New MnIIMnIII8 and MnII2MnIII10MnIV2 clusters from the reaction of methyl 2-pyridyl ketone oxime with [Mn12O12(O2CR)16(H2O)4

Abstract

The syntheses, crystal structures and magnetic properties of two mixed-valence Mn clusters [MnIIMnIII8O6(mpko)3(O2CMe)11] (1) and [MnII2MnIII10MnIV2O12(mpko)6(O2CPh)12(H2O)2] (2) are reported. They were obtained from the corresponding reactions in MeCN of [Mn12O12(O2CR)16(H2O)4] (R = Me (3), Ph (4)) with eight equivalents of methyl(pyridine-2-yl)ketone oxime (mpkoH). The cores of 1 and 2 are structurally related: 1 possesses a [Mn9(µ3-O)6]14+ core with an unusual topology comprising a near-planar MnIII-centered MnIII6 hexagon with additional MnII and MnIII ions above and below the plane.
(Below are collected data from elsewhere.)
theorem State.right_setRight (s : State) (r : Nat) {m m' tg tg' : Nat} (h : m < 1024) (h' : m' < 1024) :
    (s.setRight m tg r).right m' tg' = if m' = m ∧ tg' = tg then r else s.right m' tg' := by
  unfold State.setRight State.right
  split
  · rename_i e
    obtain ⟨rfl, rfl⟩ := e
    exact Map.getD_put_same _ _ _ _
  · rename_i e
    exact Map.getD_put_ne _ _ _ _ (mt (rightKey_inj h h').1 e)

/-! ## One master's change -/

@[simp] theorem logRec_digestDue (master kind target offset old new : Nat) (s : State) :
    (logRec master kind target offset old new s).log.digestDue = s.log.digestDue := by
  unfold logRec appendRec
  simp only
  split <;> simp only [setCause_log, bumpMeas, State.setReg_log] <;> split
  · split <;> rfl
  · rfl
  · split <;> rfl
  · rfl

/-- A change of a right to what it is changes nothing. -/
theorem changeRight_same {by_ target m r : Nat} {s : State} (h : s.right m target = r) : changeRight by_ target m r s = s := if_pos h

theorem changeRight_right (by_ target r : Nat) (s : State) {m m' : Nat} (tg : Nat) (h : m < 1024) (h' : m' < 1024) :
    (changeRight by_ target m r s).right m' tg = if m' = m ∧ tg = target then r else s.right m' tg := by
  unfold changeRight
  split
  · rename_i e
    split
    · rename_i c; rw [c.1, c.2, e]
    · rfl
  · rw [← State.right_setRight s r h h']
    simp [State.right]

/-- A change of a right changes nothing, or makes the digest due. -/
theorem changeRight_due (by_ target m r : Nat) (s : State) :
    changeRight by_ target m r s = s ∨ (changeRight by_ target m r s).log.digestDue = true := by
  unfold changeRight
  split
  · exact .inl rfl
  · exact .inr (by simp)

/-- What only reports goes on doing so whatever the rights are. -/
theorem Reports.withRights {s t : State} (h : Reports s t) (r : Map Nat) : Reports { s with rights := r } { t with rights := r } :=
  ⟨congrArg (fun u => { u with rights := r }) h.still, h.regs, h.cnt, h.conns, h.reqs, h.out⟩

theorem reports_changeRight (by_ target m r : Nat) (s : State) :
    Reports { s with rights := (changeRight by_ target m r s).rights } (changeRight by_ target m r s) := by
  unfold changeRight
  split
  · exact Reports.refl s
  · refine Reports.trans ?_ (reports_logRec _ _ _ _ _ _ _)
    rw [logRec_rights]
    exact ⟨rfl, fun _ _ _ _ => rfl, fun _ _ _ _ => rfl, fun _ => rfl, fun _ => rfl, List.prefix_refl _⟩

/-! ## The masters of a write of ACC_RIGHT (R329) -/

/-- The changes of one right for a list of masters, one after the other. -/
def changeRights (by_ target r : Nat) (ms : List Nat) (s : State) : State :=
  ms.foldl (fun t m => changeRight by_ target m r t) s

@[simp] theorem changeRights_nil (by_ target r : Nat) (s : State) : changeRights by_ target r [] s = s := rfl

@[simp] theorem changeRights_cons (by_ target r m : Nat) (ms : List Nat) (s : State) :
    changeRights by_ target r (m :: ms) s = changeRights by_ target r ms (changeRight by_ target m r s) := rfl

theorem changeRights_right (by_ target r : Nat) {ms : List Nat} (hms : ∀ k ∈ ms, k < 1024) :
    ∀ (s : State) (m tg : Nat), m < 1024 →
      (changeRights by_ target r ms s).right m tg = if m ∈ ms ∧ tg = target then r else s.right m tg := by
  induction ms with
  | nil => intro s m tg _; simp
  | cons k ms ih =>
    intro s m tg hm
    obtain ⟨hk, hms⟩ := List.forall_mem_cons.1 hms
    rw [changeRights_cons, ih hms _ m tg hm, changeRight_right _ _ _ _ _ hk hm]
    by_cases h1 : m ∈ ms <;> by_cases h2 : tg = target <;> simp [h1, h2]

theorem changeRights_keeps_due (by_ target r : Nat) (ms : List Nat) :
    ∀ s : State, s.log.digestDue = true → (changeRights by_ target r ms s).log.digestDue = true := by
  induction ms with
  | nil => intro s h; exact h
  | cons k ms ih =>
    intro s h
    refine ih _ ?_
    rcases changeRight_due by_ target k r s with e | e
    · exact (congrArg (fun t => t.log.digestDue) e).trans h
    · exact e

/-- The changes change nothing, or make the digest due. -/
theorem changeRights_due (by_ target r : Nat) (ms : List Nat) :
    ∀ s : State, changeRights by_ target r ms s = s ∨ (changeRights by_ target r ms s).log.digestDue = true := by
  induction ms with
  | nil => intro s; exact .inl rfl
  | cons k ms ih =>
    intro s
    rw [changeRights_cons]
    rcases changeRight_due by_ target k r s with e | e
    · rw [e]; exact ih s
    · exact .inr (changeRights_keeps_due _ _ _ _ _ e)

theorem reports_changeRights (by_ target r : Nat) (ms : List Nat) :
    ∀ s : State, Reports { s with rights := (changeRights by_ target r ms s).rights } (changeRights by_ target r ms s) := by
  induction ms with
  | nil => intro s; exact Reports.refl s
  | cons k ms ih => intro s; exact ((reports_changeRight by_ target k r s).withRights _).trans (ih _)

/-- The masters from FIRST to LAST. -/
def mastersFrom (first last : Nat) : List Nat := (List.range (last + 1 - first)).map (· + first)

theorem mem_mastersFrom {first last m : Nat} : m ∈ mastersFrom first last ↔ first ≤ m ∧ m ≤ last := by
  simp only [mastersFrom, List.mem_map, List.mem_range]
  constructor
  · rintro ⟨k, hk, rfl⟩; omega
  · intro h; exact ⟨m - first, by omega, by omega⟩

section
variable {s : State} {master value target first last : Nat} (htarget : s.sel master pgAcc 0x040 % 2048 = target)
  (hfirst : bitsOf (s.sel master pgAcc 0x044) 0 10 = first) (hlast : max first (bitsOf (s.sel master pgAcc 0x044) 16 10) = last)
include htarget hfirst hlast

/-- A write of ACC_RIGHT makes the changes, and then at most raises the page's cause. -/
theorem setRights_eq :
    setRights master value s = changeRights master target (value % 4) (mastersFrom first last) s
      ∨ setRights master value s = setCause pgAcc 0 (changeRights master target (value % 4) (mastersFrom first last) s) := by
  subst htarget hfirst hlast
  unfold setRights
  simp only
  split
  · exact .inr rfl
  · exact .inl rfl

/-- A write of ACC_RIGHT changes the named masters' rights on the target alone, and otherwise only reports. -/
theorem setRights_changes :
    (∀ m, m < 1024 → (setRights master value s).right m target = if first ≤ m ∧ m ≤ last then value % 4 else s.right m target)
      ∧ (∀ m tg, m < 1024 → tg ≠ target → (setRights master value s).right m tg = s.right m tg)
      ∧ ((setRights master value s).rights ≠ s.rights → (setRights master value s).log.digestDue = true)
      ∧ Reports { s with rights := (setRights master value s).rights } (setRights master value s) := by
  have hms : ∀ k ∈ mastersFrom first last, k < 1024 := fun k hk => by
    have hle := (mem_mastersFrom.1 hk).2
    subst hlast hfirst
    unfold bitsOf at hle
    omega
  have hset := setRights_eq (value := value) htarget hfirst hlast
  have hmem := changeRights_right master target (value % 4) hms s
  have hdue := changeRights_due master target (value % 4) (mastersFrom first last) s
  have hrep := reports_changeRights master target (value % 4) (mastersFrom first last) s
  generalize changeRights master target (value % 4) (mastersFrom first last) s = u at *
  have hright (m : Nat) (hm : m < 1024) : u.right m target = if first ≤ m ∧ m ≤ last then value % 4 else s.right m target := by
    rw [hmem m target hm]
    simp only [mem_mastersFrom, and_true]
  have hother (m tg : Nat) (hm : m < 1024) (ht : tg ≠ target) : u.right m tg = s.right m tg :=
    (hmem m tg hm).trans (if_neg fun c => ht c.2)
  have hnew (hne : u.rights ≠ s.rights) : u.log.digestDue = true := hdue.resolve_left fun e => hne (congrArg State.rights e)
  rcases hset with e | e <;> rw [e]
  · exact ⟨hright, hother, hnew, hrep⟩
  · simp only [State.right_setCause, setCause_rights, setCause_log]
    exact ⟨hright, hother, hnew, hrep.trans (reports_setCause _ _ _)⟩

end

theorem exec_accRight {s : State} {master : Nat} (value : W32) (h : MayWrite s master pgAcc 0x048) :
    exec (.accRight master value) s = .next (setRights master value.toNat s) := by
  show Host.Outcome.next (writeTo master pgAcc 0x048 value s) = _
  rw [writeTo_taken value h (by decide) (by decide) (by decide)]
  rfl

/-! ## The access digest (R320) -/

/-- Four numbers of two bits stand side by side in a byte. -/
theorem bitsOf_fourInByte {r : Nat → Nat} (h : ∀ k, r k < 4) {j : Nat} (hj : j < 4) :
    bitsOf (BitVec.ofNat 8 (r 0 + 4 * r 1 + 16 * r 2 + 64 * r 3)).toNat (2 * j) 2 = r j := by
  have h0 := h 0
  have h1 := h 1
  have h2 := h 2
  have h3 := h 3
  have hlt : r 0 + 4 * r 1 + 16 * r 2 + 64 * r 3 < 2 ^ 8 := by omega
  rw [BitVec.toNat_ofNat, Nat.mod_eq_of_lt hlt]
  obtain rfl | rfl | rfl | rfl : j = 0 ∨ j = 1 ∨ j = 2 ∨ j = 3 := by omega
  all_goals
    simp only [bitsOf, Nat.reduceMul, Nat.reducePow]
    omega

/-- Each two bits of a table's byte are one master's right. -/
theorem tableByte_bits (s : State) (target m : Nat) (h : ∀ k, s.right k target < 4) :
    bitsOf (s.tableByte target (m / 4)).toNat (2 * (m % 4)) 2 = s.right m target := by
  have hbits := bitsOf_fourInByte (r := fun k => s.right (4 * (m / 4) + k) target) (fun k => h _) (Nat.mod_lt m (by decide : 0 < 4))
  rwa [Nat.div_add_mod] at hbits

/-- ACC_STAT shows DIGEST_VALID. -/
theorem readReg_accStat (s : State) (m : Nat) (hr : 1 ≤ s.right m pgAcc) (hp : s.pageReady pgAcc = true) (ho : s.offered pgAcc = true) :
    s.readReg m pgAcc 0x04C = bit (!s.log.digestDue) := by
  have hnow : s.registerNow m pgAcc 0x04C = bit (!s.log.digestDue) % 2 ^ 32 := rfl
  unfold State.readReg
  simp only [ho, hp, hnow, Nat.not_lt.2 hr]
  cases s.log.digestDue <;> rfl

theorem exec_accDigestReady {s : State} (h : s.phase = .ready) (hd : s.log.digestDue = true) :
    exec .accDigestReady s = .next { s with log := { s.log with digestDue := false, digest := some s.accessDigest } } := by
  show Host.Outcome.next (whenReady accDigestReady s) = _
  rw [whenReady, if_pos h, accDigestReady, if_pos hd]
Complex 2 possesses a [Mn14(µ4-O)2(µ3-O)10]18+ core that can be described as a dimer of two Mn7 incomplete-cores of 1. It is also a rare example of a Mn cluster containing three Mn oxidation states. Fits of variable-temperature, solid-state dc magnetic susceptibility data collected in a 0.1 T field in the 5.0–300 K range established that 1 and 2 possess ground state spins of S = 3/2 and S = 1, respectively, which were confirmed by ac in-phase susceptibility data.